[Opening Data section section]

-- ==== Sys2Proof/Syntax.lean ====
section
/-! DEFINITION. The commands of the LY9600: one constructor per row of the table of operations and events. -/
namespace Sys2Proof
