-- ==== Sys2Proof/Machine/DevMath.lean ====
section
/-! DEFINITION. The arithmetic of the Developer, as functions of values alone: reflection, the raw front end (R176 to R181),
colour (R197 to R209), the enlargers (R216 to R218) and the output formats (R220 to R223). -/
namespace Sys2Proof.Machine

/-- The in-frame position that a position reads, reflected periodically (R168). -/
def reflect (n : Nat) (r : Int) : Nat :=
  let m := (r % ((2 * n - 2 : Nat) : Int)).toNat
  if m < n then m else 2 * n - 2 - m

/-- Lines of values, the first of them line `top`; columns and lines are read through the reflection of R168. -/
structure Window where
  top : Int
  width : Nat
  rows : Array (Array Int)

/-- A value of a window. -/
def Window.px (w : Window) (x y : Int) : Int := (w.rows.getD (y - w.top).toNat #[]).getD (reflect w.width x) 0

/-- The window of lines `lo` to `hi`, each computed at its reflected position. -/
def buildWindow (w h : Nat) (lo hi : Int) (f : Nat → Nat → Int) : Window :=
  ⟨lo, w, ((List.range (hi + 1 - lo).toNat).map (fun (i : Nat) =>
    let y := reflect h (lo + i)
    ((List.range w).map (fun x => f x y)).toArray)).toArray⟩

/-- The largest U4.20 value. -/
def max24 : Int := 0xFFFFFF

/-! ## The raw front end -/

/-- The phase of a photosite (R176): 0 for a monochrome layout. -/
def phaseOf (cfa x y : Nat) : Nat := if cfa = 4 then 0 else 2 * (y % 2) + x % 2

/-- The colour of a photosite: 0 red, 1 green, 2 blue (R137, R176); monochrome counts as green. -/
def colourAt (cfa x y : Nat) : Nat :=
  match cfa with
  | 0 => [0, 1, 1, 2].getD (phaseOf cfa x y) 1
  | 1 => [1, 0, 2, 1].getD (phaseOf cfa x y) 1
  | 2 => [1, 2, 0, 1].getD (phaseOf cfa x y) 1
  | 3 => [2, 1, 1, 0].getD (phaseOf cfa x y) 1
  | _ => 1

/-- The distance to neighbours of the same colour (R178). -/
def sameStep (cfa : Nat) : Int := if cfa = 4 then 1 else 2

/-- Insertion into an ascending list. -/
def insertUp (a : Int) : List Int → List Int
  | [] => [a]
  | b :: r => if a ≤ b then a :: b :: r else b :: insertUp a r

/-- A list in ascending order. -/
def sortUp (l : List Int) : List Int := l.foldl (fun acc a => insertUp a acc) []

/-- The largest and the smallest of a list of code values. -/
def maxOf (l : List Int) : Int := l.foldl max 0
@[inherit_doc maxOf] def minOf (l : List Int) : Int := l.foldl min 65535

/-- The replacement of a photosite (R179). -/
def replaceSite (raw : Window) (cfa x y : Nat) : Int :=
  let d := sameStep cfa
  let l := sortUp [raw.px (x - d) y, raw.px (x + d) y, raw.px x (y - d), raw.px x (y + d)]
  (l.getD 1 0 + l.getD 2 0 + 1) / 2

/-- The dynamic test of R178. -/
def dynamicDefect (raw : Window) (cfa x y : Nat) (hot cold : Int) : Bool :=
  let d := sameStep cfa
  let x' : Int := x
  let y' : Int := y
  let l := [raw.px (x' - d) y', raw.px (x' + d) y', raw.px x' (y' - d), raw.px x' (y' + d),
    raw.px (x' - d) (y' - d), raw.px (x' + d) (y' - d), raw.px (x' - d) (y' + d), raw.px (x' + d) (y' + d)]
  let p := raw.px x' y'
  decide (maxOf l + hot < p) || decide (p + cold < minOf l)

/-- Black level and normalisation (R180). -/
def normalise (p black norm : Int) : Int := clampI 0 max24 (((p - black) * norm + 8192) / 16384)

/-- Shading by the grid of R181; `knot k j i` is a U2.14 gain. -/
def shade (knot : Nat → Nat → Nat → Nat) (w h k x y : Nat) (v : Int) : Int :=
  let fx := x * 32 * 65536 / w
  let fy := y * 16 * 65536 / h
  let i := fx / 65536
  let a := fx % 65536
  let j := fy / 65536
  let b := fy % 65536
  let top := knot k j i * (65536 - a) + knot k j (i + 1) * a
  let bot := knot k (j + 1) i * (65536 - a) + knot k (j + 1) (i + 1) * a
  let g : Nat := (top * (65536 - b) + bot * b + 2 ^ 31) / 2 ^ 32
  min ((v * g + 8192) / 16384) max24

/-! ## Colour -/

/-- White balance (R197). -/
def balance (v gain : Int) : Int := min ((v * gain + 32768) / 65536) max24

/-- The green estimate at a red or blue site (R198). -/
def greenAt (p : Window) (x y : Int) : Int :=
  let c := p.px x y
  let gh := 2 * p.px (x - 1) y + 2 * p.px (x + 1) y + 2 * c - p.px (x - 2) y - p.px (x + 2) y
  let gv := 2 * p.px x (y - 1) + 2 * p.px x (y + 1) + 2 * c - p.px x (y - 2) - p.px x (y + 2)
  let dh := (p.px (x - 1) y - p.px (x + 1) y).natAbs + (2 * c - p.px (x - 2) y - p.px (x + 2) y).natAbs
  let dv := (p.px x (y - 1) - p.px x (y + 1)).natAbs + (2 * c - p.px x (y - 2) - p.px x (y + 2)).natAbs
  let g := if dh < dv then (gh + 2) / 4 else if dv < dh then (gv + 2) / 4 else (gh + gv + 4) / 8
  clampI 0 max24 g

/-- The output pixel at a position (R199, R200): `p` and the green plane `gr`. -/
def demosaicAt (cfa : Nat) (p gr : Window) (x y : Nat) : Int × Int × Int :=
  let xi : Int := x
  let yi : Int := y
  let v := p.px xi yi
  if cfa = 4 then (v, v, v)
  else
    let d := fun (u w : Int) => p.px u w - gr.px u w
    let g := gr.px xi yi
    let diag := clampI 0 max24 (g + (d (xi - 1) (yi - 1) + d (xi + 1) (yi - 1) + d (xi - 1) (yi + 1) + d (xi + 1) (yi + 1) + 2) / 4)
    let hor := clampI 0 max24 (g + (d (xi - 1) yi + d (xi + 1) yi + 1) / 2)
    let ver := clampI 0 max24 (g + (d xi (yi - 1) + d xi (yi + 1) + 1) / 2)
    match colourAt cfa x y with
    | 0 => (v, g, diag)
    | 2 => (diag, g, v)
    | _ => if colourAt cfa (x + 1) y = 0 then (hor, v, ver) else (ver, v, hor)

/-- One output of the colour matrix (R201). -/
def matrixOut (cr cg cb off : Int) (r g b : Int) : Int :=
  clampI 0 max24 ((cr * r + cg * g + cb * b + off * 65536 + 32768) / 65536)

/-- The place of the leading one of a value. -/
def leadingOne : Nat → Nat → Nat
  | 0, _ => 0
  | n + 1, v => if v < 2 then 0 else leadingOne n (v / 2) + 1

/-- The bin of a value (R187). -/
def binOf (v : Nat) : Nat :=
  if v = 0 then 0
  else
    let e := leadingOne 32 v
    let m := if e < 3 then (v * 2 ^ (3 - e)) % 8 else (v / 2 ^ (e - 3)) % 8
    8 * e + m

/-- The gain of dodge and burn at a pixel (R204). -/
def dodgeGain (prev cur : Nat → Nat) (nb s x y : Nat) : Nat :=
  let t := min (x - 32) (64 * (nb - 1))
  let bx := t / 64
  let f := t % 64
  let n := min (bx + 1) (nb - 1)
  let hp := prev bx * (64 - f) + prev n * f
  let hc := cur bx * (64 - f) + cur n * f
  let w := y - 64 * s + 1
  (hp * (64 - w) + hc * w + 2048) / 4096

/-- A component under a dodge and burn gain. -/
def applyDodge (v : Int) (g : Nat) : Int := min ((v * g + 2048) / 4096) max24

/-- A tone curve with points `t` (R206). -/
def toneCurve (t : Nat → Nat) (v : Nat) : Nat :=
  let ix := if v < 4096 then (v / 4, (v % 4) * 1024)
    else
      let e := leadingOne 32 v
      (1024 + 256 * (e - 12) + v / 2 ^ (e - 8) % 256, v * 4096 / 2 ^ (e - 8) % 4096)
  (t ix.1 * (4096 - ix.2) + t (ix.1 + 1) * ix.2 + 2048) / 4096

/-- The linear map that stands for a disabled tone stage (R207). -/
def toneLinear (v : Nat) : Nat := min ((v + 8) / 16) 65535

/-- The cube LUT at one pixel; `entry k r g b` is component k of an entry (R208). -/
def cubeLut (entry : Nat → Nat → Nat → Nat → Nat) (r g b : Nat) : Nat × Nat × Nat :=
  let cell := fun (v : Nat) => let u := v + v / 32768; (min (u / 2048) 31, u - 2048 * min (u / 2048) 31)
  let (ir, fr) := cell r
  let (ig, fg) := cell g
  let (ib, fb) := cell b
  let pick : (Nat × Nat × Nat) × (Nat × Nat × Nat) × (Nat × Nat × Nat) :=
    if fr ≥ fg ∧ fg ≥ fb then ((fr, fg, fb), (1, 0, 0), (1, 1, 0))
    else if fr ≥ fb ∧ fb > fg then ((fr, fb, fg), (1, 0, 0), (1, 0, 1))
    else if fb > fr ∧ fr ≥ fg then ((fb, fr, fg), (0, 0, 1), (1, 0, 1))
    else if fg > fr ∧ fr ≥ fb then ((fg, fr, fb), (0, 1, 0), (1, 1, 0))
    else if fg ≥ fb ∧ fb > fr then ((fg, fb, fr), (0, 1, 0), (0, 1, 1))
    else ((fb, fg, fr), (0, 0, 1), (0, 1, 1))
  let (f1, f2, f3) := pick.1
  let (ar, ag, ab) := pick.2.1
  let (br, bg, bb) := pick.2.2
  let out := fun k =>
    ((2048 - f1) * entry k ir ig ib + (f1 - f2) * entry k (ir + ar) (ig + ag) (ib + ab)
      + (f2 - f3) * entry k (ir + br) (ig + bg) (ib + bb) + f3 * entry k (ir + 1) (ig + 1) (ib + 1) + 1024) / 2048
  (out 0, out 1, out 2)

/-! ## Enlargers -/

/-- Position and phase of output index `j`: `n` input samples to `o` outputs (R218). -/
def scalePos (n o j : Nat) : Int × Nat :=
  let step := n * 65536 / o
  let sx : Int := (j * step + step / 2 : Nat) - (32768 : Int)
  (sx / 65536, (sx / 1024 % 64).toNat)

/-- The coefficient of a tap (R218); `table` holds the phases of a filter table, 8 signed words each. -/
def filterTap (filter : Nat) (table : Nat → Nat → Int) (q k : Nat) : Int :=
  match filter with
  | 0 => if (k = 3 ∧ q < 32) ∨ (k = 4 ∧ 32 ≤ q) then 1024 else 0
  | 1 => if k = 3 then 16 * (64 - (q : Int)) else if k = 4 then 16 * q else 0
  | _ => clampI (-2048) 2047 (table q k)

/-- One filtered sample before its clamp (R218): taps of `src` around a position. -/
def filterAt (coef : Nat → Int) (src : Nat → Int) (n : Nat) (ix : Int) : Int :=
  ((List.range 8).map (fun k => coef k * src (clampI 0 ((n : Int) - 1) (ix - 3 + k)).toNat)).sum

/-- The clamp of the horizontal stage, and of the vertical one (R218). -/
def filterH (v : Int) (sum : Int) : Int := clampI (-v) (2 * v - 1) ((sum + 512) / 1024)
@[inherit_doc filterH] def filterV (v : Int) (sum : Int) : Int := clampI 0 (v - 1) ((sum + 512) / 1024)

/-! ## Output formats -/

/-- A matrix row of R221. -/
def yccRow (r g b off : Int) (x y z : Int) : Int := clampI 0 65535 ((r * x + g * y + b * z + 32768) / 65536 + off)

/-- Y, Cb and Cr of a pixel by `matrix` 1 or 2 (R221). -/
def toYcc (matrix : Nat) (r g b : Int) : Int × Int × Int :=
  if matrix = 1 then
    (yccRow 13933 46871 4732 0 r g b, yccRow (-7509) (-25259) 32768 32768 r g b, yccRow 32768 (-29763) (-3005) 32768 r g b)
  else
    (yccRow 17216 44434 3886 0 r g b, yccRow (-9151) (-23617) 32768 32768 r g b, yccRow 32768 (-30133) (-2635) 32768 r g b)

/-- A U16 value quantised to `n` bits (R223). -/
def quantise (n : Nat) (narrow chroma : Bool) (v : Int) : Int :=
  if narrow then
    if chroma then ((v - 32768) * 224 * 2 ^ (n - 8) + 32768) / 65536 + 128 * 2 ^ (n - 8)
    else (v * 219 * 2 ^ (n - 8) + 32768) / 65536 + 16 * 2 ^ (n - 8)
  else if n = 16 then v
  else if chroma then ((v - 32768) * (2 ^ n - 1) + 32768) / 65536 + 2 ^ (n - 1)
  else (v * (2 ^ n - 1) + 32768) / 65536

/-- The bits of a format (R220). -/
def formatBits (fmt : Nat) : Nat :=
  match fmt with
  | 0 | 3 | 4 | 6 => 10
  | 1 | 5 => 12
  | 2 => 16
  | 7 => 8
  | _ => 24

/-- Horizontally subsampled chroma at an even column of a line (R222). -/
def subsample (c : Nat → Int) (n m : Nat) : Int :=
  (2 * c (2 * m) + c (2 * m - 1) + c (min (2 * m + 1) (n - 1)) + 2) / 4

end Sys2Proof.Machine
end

[Closing Data section section]

Take the stretch of lines above from the one containing "normalisation (R180). -/" through the one containing "let dv := (p.px" and repeat it exactly, adding no other line.

» **Written solution**
/-- Black level and normalisation (R180). -/
def normalise (p black norm : Int) : Int := clampI 0 max24 (((p - black) * norm + 8192) / 16384)

/-- Shading by the grid of R181; `knot k j i` is a U2.14 gain. -/
def shade (knot : Nat → Nat → Nat → Nat) (w h k x y : Nat) (v : Int) : Int :=
  let fx := x * 32 * 65536 / w
  let fy := y * 16 * 65536 / h
  let i := fx / 65536
  let a := fx % 65536
  let j := fy / 65536
  let b := fy % 65536
  let top := knot k j i * (65536 - a) + knot k j (i + 1) * a
  let bot := knot k (j + 1) i * (65536 - a) + knot k (j + 1) (i + 1) * a
  let g : Nat := (top * (65536 - b) + bot * b + 2 ^ 31) / 2 ^ 32
  min ((v * g + 8192) / 16384) max24

/-! ## Colour -/

/-- White balance (R197). -/
def balance (v gain : Int) : Int := min ((v * gain + 32768) / 65536) max24

/-- The green estimate at a red or blue site (R198). -/
def greenAt (p : Window) (x y : Int) : Int :=
  let c := p.px x y
  let gh := 2 * p.px (x - 1) y + 2 * p.px (x + 1) y + 2 * c - p.px (x - 2) y - p.px (x + 2) y
  let gv := 2 * p.px x (y - 1) + 2 * p.px x (y + 1) + 2 * c - p.px x (y - 2) - p.px x (y + 2)
  let dh := (p.px (x - 1) y - p.px (x + 1) y).natAbs + (2 * c - p.px (x - 2) y - p.px (x + 2) y).natAbs
  let dv := (p.px x (y - 1) - p.px x (y + 1)).natAbs + (2 * c - p.px x (y - 2) - p.px x (y + 2)).natAbs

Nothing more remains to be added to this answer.